Saved entries:
-- ==== Sys2Proof/Machine/Acq.lean ====
section
/-!
DEFINITION. The acquisition engine (04_acquisition): grids, the record pool, steps, verification, handover, tasks and lanes.
-/

namespace Sys2Proof.Machine

/-! ### Settings of a signal (04_acquisition Tables 04-1, 04-8) -/

/-- COH in ms of a tier. -/
def tierCoh (s : State) (n : Nat) (deep : Bool) : Nat :=
  if entryHeld s 0x0411 1 n then cfgAt s (if deep then acqSigDeepCoh else acqSigFastCoh) n
  else if deep then (sigInfo n).deepCoh else (sigInfo n).fastCoh

/-- NC of a tier; 0 skips it. -/
def tierNc (s : State) (n : Nat) (deep : Bool) : Nat :=
  if entryHeld s 0x0411 1 n then cfgAt s (if deep then acqSigDeepNc else acqSigFastNc) n
  else if deep then (sigInfo n).deepNc else (sigInfo n).fastNc

/-- Primary code period in ms. -/
def periodMs (g : SigInfo) : Rat := 1000 * g.period

/-- The search is of a pilot: not of a data-only signal, nor of L2C CM. -/
def pilotSearch (t : SearchTarget) : Bool := (targetInfo t).two && t.sig != 2 && t.sig != 17

/-- COH in force (04_acquisition R84): beyond the primary period of a pilot only with time known to a quarter of a secondary chip. -/
def cohInForce (s : State) (t : SearchTarget) (deep : Bool) : Nat :=
  let g := targetInfo t
  let coh := tierCoh s t.sig deep
  let known := match uncNs s with | some u => decide (u ≤ periodMs g * 250000) | none => false
  if pilotSearch t ∧ periodMs g < coh ∧ known = false then (periodMs g).floor.toNat else coh

/-! ### Assistance (04_acquisition R83, R86) -/

/-- Time uncertainty in s that the mapping or the seed states. -/
def timeUncS (s : State) : Option Rat := (uncNs s).map (· / 1000000000)

/-- Growth of the position uncertainty in m while GNSS is unusable (04_acquisition R86). -/
def posGrowth (s : State) (from_ : Rat) : Rat := 70 * (stNow s - s.mode.unusableSince.getD from_)

/-- Uncertainty in m of the position that predictions use. -/
def posUncM (s : State) : Rat :=
  match if pvtValid s then pubRec s else none with
  | some r => (r.sol.h95 : Rat) / 1000
  | none => match s.sol.lastPos, s.acq.pos with
    | some (_, q, h), _ => (h : Rat) / 1000 + posGrowth s q
    | none, some (_, m) => m
    | none, none => 0

/-- What assistance predicts of a satellite: needs an orbit, a position and a time. -/
def assistOf (s : State) (v : SatId) : Option SatView := if (uncNs s).isSome then viewOf s v else none

/-- Code phase in chips of a transmit time. -/
def chipsOf (t : SearchTarget) (tx : Rat) : Rat :=
  let g := targetInfo t
  let x := tx * g.chipHz
  x - g.chips * (x / g.chips).floor

/-- Half-width of the code window in chips from assistance, none for the whole code (04_acquisition Table 04-2). -/
def assistWidth (s : State) (t : SearchTarget) (v : SatView) : Option Nat :=
  let g := targetInfo t
  let w := (ceilQ ((lightSpeed * (timeUncS s).getD 0 + posUncM s + (if v.eph then 10 else 5000)) / (lightSpeed / g.chipHz))).toNat
  if g.chips ≤ 2 * w then none else some w

/-- The code window that assistance gives: predicted code phase now, and half-width. -/
def assistWindow (s : State) (t : SearchTarget) (v : SatView) : Option (Rat × Nat × Nat) :=
  match assistWidth s t v, predictedTx s t.sat (stNow s) with
  | some w, some tx => some (chipsOf t tx, s.sky.tick, w)
  | _, _ => none

/-- Cells of a code window. -/
def windowCells (w : Nat) : Nat := 4 * w + 1

/-- A block of a code meets a window (04_acquisition R77); codes are cyclic. -/
def blockMeets (t : SearchTarget) (pred : Rat) (w b : Nat) : Bool :=
  let l : Rat := (targetInfo t).chips
  let lo : Rat := 1023 * b
  let hi : Rat := min (1023 * (b + 1 : Nat) : Rat) l
  [-1, 0, 1].any fun (k : Rat) => decide (pred - w < hi + k * l) && decide (lo + k * l ≤ pred + w)

/-- The blocks that a window meets, from the predicted block outward, the lower first at a tie; all of them, ascending, without a window (04_acquisition R82). -/
def windowBlocks (t : SearchTarget) (w : Option (Rat × Nat × Nat)) : List Nat :=
  let n := (targetInfo t).blocks
  match w with
  | none => List.range n
  | some (p, _, h) =>
    let home := (p / 1023).floor.toNat
    let far (b : Nat) : Nat := let d := (b + n - home) % n; min d (n - d)
    sortBy (fun a b => decide (far a < far b)) ((List.range n).filter (blockMeets t p h))

/-! ### Tasks (04_acquisition R91, R92) -/

/-- The LOST channel whose reacquisition age has not passed (04_acquisition R91 class 1). -/
def lostChan (s : State) (t : SearchTarget) : Option Nat :=
  ((busyChans s).find? fun x => isNavChan s x.1 && x.2.st == .lost && x.2.target == some t && !since s x.2.entered (secTicks (cfg s acqCfgReacqS) + 1)).map (·.1)

/-- A channel follows its signal. -/
def followed (c : Chan) : Bool := canLose c

/-- The channel that tracks the satellite on another band (04_acquisition R91 class 2). -/
def otherBand (s : State) (t : SearchTarget) : Option Chan :=
  ((busyChans s).find? fun x => isNavChan s x.1 && followed x.2 &&
    (match x.2.target with | some g => g.sat == t.sat && (targetInfo g).band != (targetInfo t).band | none => false)).map (·.2)

/-- The transmit time of a channel is known to within a code of the target. -/
def txServes (c : Chan) (t : SearchTarget) : Bool :=
  decide (c.level = 3) || decide ((targetInfo t).period ≤ (if c.level = 2 then ((chanInfo c).level2 : Rat) / 1000 else (chanInfo c).period))

/-- A navigation channel other than `k` follows or pulls in the target, on any stream (05_tracking R98). -/
def tracked (s : State) (t : SearchTarget) (k : Nat) : Bool :=
  (busyChans s).any fun x => isNavChan s x.1 && x.2.st != .lost && x.2.target == some t && x.1 != k

/-- A navigation channel other than `k` follows or pulls in the target on a task's stream; a beam is formed from the streams of C. -/
def trackedOn (s : State) (t : SearchTarget) (combined : Bool) (k : Nat) : Bool :=
  (busyChans s).any fun x => isNavChan s x.1 && x.2.st != .lost && x.2.target == some t && x.1 != k &&
    (if chanRole s x.1 = .beam then combined else x.2.combined == combined)

/-- The class of a search (04_acquisition R91), none where the rules start none: a Handover signal needs a code window of at most two blocks (R77). -/
def taskClass (s : State) (t : SearchTarget) : Option Nat :=
  let direct := (targetInfo t).direct
  if (lostChan s t).isSome then some 1
  else match otherBand s t with
  | some c => if direct ∨ txServes c t then some 2 else none
  | none => match assistOf s t.sat with
    | some v =>
      if v.elev < cfg s acqCfgElevMask then none
      else if direct then some 3
      else (match assistWindow s t v with | some w => if (windowBlocks t (some w)).length ≤ 2 then some 3 else none | none => none)
    | none => if direct then some 4 else none

/-- Lanes that the mode gives (04_acquisition R92). -/
def modeLanes (s : State) : Nat := if inService s = false then 0 else if smallBank s then cfg s acqCfgLanesThin else 16

/-- The lanes run: GFR is on, and in LAYUP a fix is in progress. -/
def lanesRun (s : State) : Bool := inService s && domOn s .gfr && (s.mode.mode != .layup || s.mode.fixStart.isSome)

/-- Running tasks with their lanes. -/
def runs (s : State) : List (Fin 16 × LaneRun) := (List.finRange 16).filterMap fun n => (s.acq.lane[n]).map fun r => (n, r)

/-- Predicted elevation of a task. -/
def taskElev (s : State) (t : AcqTask) : Rat := (elevOf s t.target.sat).getD (-90)

/-- Turns until a constellation is due again among the tasks of class 4 (04_acquisition R91): they interleave. -/
def constTurn (s : State) (k : Constellation) : Nat :=
  match s.acq.turn with | some c => (constBit k + 6 - constBit c) % 7 | none => constBit k

/-- Priority of R91: class, in class 3 the highest elevation first, in class 4 the constellations in turn. -/
def taskBefore (s : State) (a b : AcqTask) : Bool :=
  decide (a.cls < b.cls) || (a.cls == 3 && b.cls == 3 && decide (taskElev s b < taskElev s a)) ||
    (a.cls == 4 && b.cls == 4 && decide (constTurn s a.target.sat.const < constTurn s b.target.sat.const))

/-- Put a lane's run. -/
def setLane (n : Fin 16) (r : Option LaneRun) (s : State) : State := { s with acq := { s.acq with lane := s.acq.lane.set n r } }

/-- Release a task's reservation; a held LOST channel keeps its own (05_tracking R117). -/
def unreserve (t : SearchTarget) (k : Nat) (s : State) : State :=
  let c := chanGet s k
  if c.reserved = some t then (if c.st = .idle then chanSet k {} s else chanSet k { c with reserved := none } s) else s

/-- End a lane's task: its reservation is released and the lane idles. -/
def endLane (n : Fin 16) (r : LaneRun) (s : State) : State := setLane n none (unreserve r.task.target r.chan.val s)

/-- A task goes to the head of its class (04_acquisition R92). -/
def headTask (t : AcqTask) (s : State) : State :=
  { s with acq := { s.acq with queue := (s.acq.queue.filter fun x => decide (x.cls < t.cls)) ++ [t] ++ (s.acq.queue.filter fun x => decide (t.cls ≤ x.cls)) } }

/-! ### The grid (04_acquisition R81–R85) -/

/-- The oscillator model is younger than 24 h, and not disqualified (09_sky_time R231). -/
def modelFresh (s : State) : Bool := !s.sky.disq[cmpIdx .model] && match s.sky.model.head? with | some w => !since s w.1 (secTicks 86400) | none => false

/-- Oscillator term in Hz. -/
def oscTerm (s : State) (f : Rat) (assisted : Bool) : Rat :=
  if assisted && modelFresh s then (cfg s acqCfgModelPpm : Rat) / 100000000 * f else (cfg s acqCfgTcxoPpm : Rat) / 10000000 * f

/-- Speed uncertainty in m/s: the 95 % bound of a valid basin velocity, else 70. -/
def speedUnc (s : State) : Rat :=
  if velValid s && gnssUsable s then (match pubRec s with | some r => (r.sol.vel95 : Rat) / 1000 | none => 70) else 70

/-- What a task's grid is built from: centre in Hz from the carrier, U_f in Hz, code window, and whether ephemeris (true) or an almanac assists. -/
structure Grid where
  /-- Centre. -/
  centre : Rat
  /-- U_f. -/
  uf : Rat
  /-- Code window. -/
  window : Option (Rat × Nat × Nat)
  /-- Assistance. -/
  assist : Option Bool

/-- The grid of an assisted or unassisted search (04_acquisition R83, Table 04-2). -/
def searchGrid (s : State) (t : SearchTarget) : Grid :=
  let f := carrierOf t
  let scale := f / l1Hz
  match assistOf s t.sat with
  | some v =>
    { centre := v.dop * scale - (if modelFresh s then Config.modelEstimate s.sky.model * f else 0),
      uf := ((if v.eph then 2 else 20) + posUncM s / 1000 + (timeUncS s).getD 0 / 2 + 525 / 100 * speedUnc s) * scale + oscTerm s f true,
      window := assistWindow s t v, assist := some v.eph }
  | none => { centre := 0, uf := (cfg s acqCfgDopMax : Rat) * 100 * scale + oscTerm s f false, window := none, assist := none }

/-- The grid of a reacquisition (04_acquisition R85): code phase and frequency of the lost channel, carried on from its last dump by the predictions at its loss and now, by
its own rates where there are none. -/
def lostGrid (s : State) (t : SearchTarget) (c : Chan) : Grid :=
  let out : Rat := ((s.sky.tick : Rat) - c.entered) / 491520000
  let gap := ((s.sky.tick : Rat) - c.last) * nominalRate
  let code := match c.lostView, viewOf s t.sat with
    | some (_, r), some v => c.tx + gap * (s.sky.seg.rate / nominalRate) - (v.range - r) / lightSpeed
    | _, _ => c.tx + gap * c.codeRate / (targetInfo t).chipHz
  let f := match c.lostView, viewOf s t.sat with
    | some (d, _), some v => c.fNco + (v.dop - d) * carrierOf t / l1Hz
    | _, _ => c.fNco
  { centre := f, uf := 50 + 5 * out, window := some (chipsOf t code, s.sky.tick, (ceilQ (2 + 2 / 10 * out)).toNat), assist := none }

/-- The grid of a signal whose satellite is tracked on another band (04_acquisition R91): centred on that channel's frequency, scaled by the carriers, and on its transmit
time. The manual states no uncertainty and no width for it: they are free values (log entry 3). -/
def bandGrid (s : State) (t : SearchTarget) (c : Chan) : Grid × State :=
  let (a, s1) := takeFree s
  let (b, s2) := takeFree s1
  let code := c.tx + ((s.sky.tick : Rat) - c.last) * nominalRate * c.codeRate / (chanInfo c).chipHz
  ({ centre := c.fNco * carrierOf t / chanCarrier c, uf := a, window := if txServes c t then some (chipsOf t code, s.sky.tick, 1 + b % 511) else none, assist := none },
   s2)

/-- The grid of a task by its class. -/
def gridOf (s : State) (t : AcqTask) : Grid × State :=
  match if t.cls = 1 then (lostChan s t.target).map (chanGet s) else none, if t.cls = 2 then otherBand s t.target else none with
  | some c, _ => (lostGrid s t.target c, s)
  | none, some c => bandGrid s t.target c
  | none, none => (searchGrid s t.target, s)

/-- The groups of a step (04_acquisition R82). -/
def groupsFor (w : Option (Rat × Nat × Nat)) : Nat :=
  match w with
  | none => 1
  | some x => ([16, 8, 4, 2].find? fun g => decide (windowCells x.2.2 ≤ 2046 / g)).getD 1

## Assigned task
Pick out the lines above containing the word "timeUncS", then copy them.

## The completed task
def timeUncS (s : State) : Option Rat := (uncNs s).map (· / 1000000000)
  let w := (ceilQ ((lightSpeed * (timeUncS s).getD 0 + posUncM s + (if v.eph then 10 else 5000)) / (lightSpeed / g.chipHz))).toNat
      uf := ((if v.eph then 2 else 20) + posUncM s / 1000 + (timeUncS s).getD 0 / 2 + 525 / 100 * speedUnc s) * scale + oscTerm s f true,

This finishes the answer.